One of the most important tasks, and often what is occupying a good part of the thinking of a PM is, what should we build next? a simple question but one that carries with it allot of details as to what usually goes into this process and how good PM’s source and priotorize ideas, for the context of this post I will focus on where do ideas comes from, prioritizing them will be a subject of a future post.
There are some differences of where ideas come from and their importance depending on what type of a PM you are and to what type of product,, there 3 main types of PM or products in the tech. space:
- Consumer products or B2C products (think of instagram, snapchat)
- B2B products (think of SAP, AliBaba)
- Internal products (think of customer service tools)
Lets start with the common sources of ideas and add the specific cases for the 2nd and 3rd types of products, one thing to keep in mind, is that its very rare for you as a new PM to start off with a clean slate/no backlog that already exists, in most cases you would be owning a product that exists with a backlog of ideas that you need to understand and priotorize.
Employees and colleagues
The first source of ideas are employees in the business, these include your team members, PM’s of teams working in the same business area/unit, your manager, leadership team, or CEO, depending on the size of the business these titles will change but they all fall under this category. Also researchers and analysis’s are a valuable source of “high quality” ideas as its usually coming from a qualitative or quantitative source which saves you a bit of time in validating it, but it still needs to be prioritized (more on that later)
Customers
Customers can tell you things in two ways:
- Directly, as in from feedback forms, customer service tickets/issues and calls, these are usually bugs or issues but can also uncover user needs and features improvements or new features that could be built.
- In-directly, this happens from metrics, your users can be telling you something, a problem they are facing (exits from a funnel, high bounce rates for example) or something missing they are looking for (high churn rates for example can indicate missing value proposition), a good PM hunts for these signals in the myriad of data sources they have at their disposal, finding such signals usually requires a deeper look, might include implementing a survey, feedback form or follow up emails to gather more details as to why a user has left the product.
In a B2C product, the above cover the main areas where PM’s gather and generate ideas that need to be vetted, sized (business impact and effort) and then prioritized. There are many techniques to generate ideas with your team such as design sprints and brainstorms where you would combine your insights and use these frameworks to help come up with new/innovative ideas.

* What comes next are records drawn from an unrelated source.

/-- A syllable's meaning inside a bundle. -/
structure Op where
  /-- Opcode 0x60 to 0x67 of the B slot (R254). -/
  priv : Bool := false
  /-- It is privileged as the state stands: `LAUNCH` at level U while the supervisor keeps it (R157). -/
  privNow : State → Nat → Bool := fun _ _ => false
  /-- A control instruction (R120). -/
  ctl : Bool := false
  /-- The FEAT0 bit without which the opcode is illegal (R8, R117). -/
  feat : Option Nat := none
  /-- `BRK` with its code (R154). -/
  brk : Option Nat := none
  /-- `TRAP` with its code (R154). -/
  user : Option Nat := none
  /-- Vector sources: position, register, hold bit (R115). -/
  src : List (Nat × Nat × Bool) := []
  /-- Energy class of R338, by the state at issue. -/
  cls : Iss → State → Nat := fun _ _ => 0
  wait : Iss → State → Wait := fun _ _ => .ok
  run : Iss → State → Except Stop State

/-- A vector source: the register, or the hold latch (R115). -/
def Iss.src (i : Iss) (pos reg : Nat) (hold : Bool) : VReg :=
  if hold then ((i.regs.holds.find (4 * i.slot + pos)).map (·.val)).getD (i.regs.rv reg) else i.regs.rv reg

/-- A syllable on its way through the issue. -/
structure Syl where
  slot : Nat
  k : Nat
  word : Nat
  ext : Option Nat
  dict : Option Nat
  off : Nat
  own : Bool
  /-- The meaning, or that the word is no instruction of its slot. -/
  op : Option Op

/-- A bundle's header fields with its length in text. -/
structure Head where
  len : Nat
  rep : Nat
  seg : Bool
  rdv : Bool
  stk : Bool
  dict : Option Nat
  deriving DecidableEq, Repr

/-! ### Breakpoints (R122, R123) -/

/-- One breakpoint register against one slot's issue: `off` and `dict` name the bundle or entry the syllable came from. -/
def bkptHit (b : Word) (sticky : Bool) (slot off : Nat) (dict : Option Nat) : Bool :=
  let v := b.toNat
  bit v 63 && (bits v 57 4 == slot || bits v 57 4 == 15) && (!sticky || bit v 62) &&
  (if bit v 61 then dict == some (bits v 0 8) else bits v 0 32 == off)
/-- The lowest breakpoint register that matches a syllable. -/
def bkptOf (k : Ctx) (y : Syl) : Option Nat :=
  [0, 1, 2, 3].find? fun n => bkptHit (k.bkpt.get 0 n) (!y.own) y.slot y.off y.dict
/-- A bundle that issues no syllable matches SLOT 15 and its offset. -/
def bkptEmpty (k : Ctx) : Option Nat :=
  [0, 1, 2, 3].find? fun n =>
    let v := (k.bkpt.get 0 n).toNat
    bit v 63 && bits v 57 4 == 15 && !bit v 61 && bits v 0 32 == k.regs.pc
/-- The context stands at the point where a `STEP` has resumed it, which has not issued since (R123). -/
def Ctx.stepping (k : Ctx) : Bool := k.stepPending && k.stepAt == (k.regs.pc, k.regs.rep)
/-- The breakpoint trap of a bundle, if any: slots in header order, a register before `BRK`.  A bundle with an empty mask whose
sticky slots issue again is no issue without a syllable (DESIGN CHOICE, log entry 64). -/
def breakCause (k : Ctx) (syls : List Syl) : Option Cause :=
  if k.stepping then none
  else if syls.isEmpty then (bkptEmpty k).map fun n => { code := 0x05, info0 := n }
  else syls.findSome? fun y =>
    match bkptOf k y with
    | some n => some { code := 0x05, slot := y.slot, info0 := n }
    | none => (y.op.bind (·.brk)).map fun code => { code := 0x05, slot := y.slot, info0 := 4, tcode := code }

/-! ### Fetching text (R106, R118, R281) -/

/-- One word of the text, or the cause of not having it (R281, R299, R313). -/
def fetchAt (s : State) (c x va : Nat) : Except Stop Nat :=
  match xlate s c (s.ctx c x).level .fetch (va % 2 ^ 57) with
  | .error (.poison line lvl idx marked) =>
    .error (.trap { code := 0x36, addr := va % 2 ^ 57, info0 := line, info1 := lvl + (if marked then 0 else 256), info2 := idx })
  | .error (.lost gen peer) => .error (.later (xfailCause (.lost gen peer) (va % 2 ^ 57)))
  | .error _ => .error (.trap { code := 0x01, addr := va % 2 ^ 57 })
  | .ok t =>
    if unreachable s t.ga then .error (.later (goneCause (va % 2 ^ 57)))
    else if refused s (s.partOf c) t then .error (.refused t.ga (va % 2 ^ 57))
    else if nmBusy s (t.ga / 64) then .error (.trap (raceCause ⟨5, 0, 0⟩ (va % 2 ^ 57) 15))
    else if s.poisoned (t.ga / 64) then .error (.consume (t.ga / 64) (va % 2 ^ 57)) else .ok (readNat s.mem 4 t.ga)
/-- The text word at a byte offset. -/
def fetchWord (s : State) (c x off : Nat) : Except Stop Nat :=
  let t := (s.ctx c x).info
  if off % 4 ≠ 0 ∨ off + 4 > t.textSz then .error (.trap { code := 0x01, addr := (t.textVa + off) % 2 ^ 64 })
  else fetchAt s c x (t.textVa + off)
/-- `n` words from an address, up to the first that cannot be had. -/
def fetchMany (f : Nat → Except Stop Nat) : Nat → Nat → List Nat × Option Stop
  | 0, _ => ([], none)
  | n + 1, off =>
    match f off with
    | .error e => ([], some e)
    | .ok w => let r := fetchMany f n (off + 4); (w :: r.1, r.2)

/-- Words after the header that a bundle may need: two for each mask bit. -/
def wordsAfter (h : Nat) : Nat := if bitsAt h 30 2 = 0 then 2 * popN 11 (bitsAt h 19 11) else 0
/-- The syllables that a header's mask names, of an explicit bundle (R106, R107). -/
def maskSyls (h : Nat) (ws : List Nat) : Except DecodeErr (List (Nat × Nat × Option Nat)) :=
  if bitsAt h 30 2 = 0 then (takeSyls h (List.range 11) ws).map (·.1) else .ok []
/-- The bundle at an offset of the text (R106, R118): first the fetch fault of missing words, then the illegal bundle of a header
that breaks R108. -/
def fetchBundle (s : State) (c x off : Nat) : Except Stop Instr :=
  match fetchWord s c x off with
  | .error e => .error e
  | .ok h =>
    let r := fetchMany (fetchWord s c x) (wordsAfter h) (off + 4)
    match maskSyls h r.1, decodeBundle (h :: r.1) with
    | .error _, _ => .error (r.2.getD (.trap { code := 0x01 }))
    | .ok _, .ok (i, _) => .ok i
    | .ok _, .error _ => .error (.trap { code := 0x02 })
/-- The syllables of the bundle at an offset whose header breaks R108, and whether it has STK. -/
def brokenSyls (s : State) (c x off : Nat) : List (Nat × Nat × Option Nat) × Bool :=
  match fetchWord s c x off with
  | .error _ => ([], false)
  | .ok h =>
    match maskSyls h (fetchMany (fetchWord s c x) (wordsAfter h) (off + 4)).1 with
    | .ok l => (l, bitsAt h 30 2 == 0 && bitAt h 12)
    | .error _ => ([], false)
/-- The syllables of a dictionary entry (R110): entries stand 96 bytes apart. -/
def fetchEntry (s : State) (c x idx : Nat) : Except Stop (List (Nat × Nat × Option Nat)) :=
  let t := (s.ctx c x).info
  if idx ≥ t.dictN then .error (.trap { code := 0x02 })
  else
    let base := t.dictVa + 96 * idx
    let r := fetchMany (fetchAt s c x) 24 base
    match decodeBundle r.1 with
    | .ok (.bundleIssue 0 false false false syls, _) => .ok syls
    | .ok _ => .error (.trap { code := 0x02 })
    | .error .short => .error (r.2.getD (.trap { code := 0x02 }))
    | .error _ => .error (.trap { code := 0x02 })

There are however, other sources of ideas that are more common in the B2B and internal products.
Sales or Clients in B2B products
in a B2B business, there are usually less users of the product but these users have a much stronger influence on the product, in many organization sales represent the clients and PM have to work with sales to understand what clients need, working directly with clients or users of the software in SAAS business for example is usually best to capture what their needs and pain points are.
There are many commonalities to B2C products in how PM’s should go about validating these needs, but the main difference is that in B2C you usually have hundreds of thousands or millions of users while in B2B its a much smaller number.
Users of internal products
If you are a PM for an internal tool, then your main source of ideas are the users of the tool, depending on how many users the tool has, your methods of collecting these ideas would differ, but managing an internal product is usually very different than a B2C product, you usually will not be able to experiment (A/B tests) for internal products as you would never get the statistical power needed, as such you will have to rely on proper understanding and capturing of the user needs and making sure the product delivers on their needs efficiently, objectives usually resolve around efficient usage, time saving of the users and adoption. (this of course can be very different depending on the product but this is what I have seen in my previous experiences)
I hope you found this useful, there is much more to discuss in each of these categories that I hope I can cover in a future post or podcast.
As always, stay safe, and stay wild!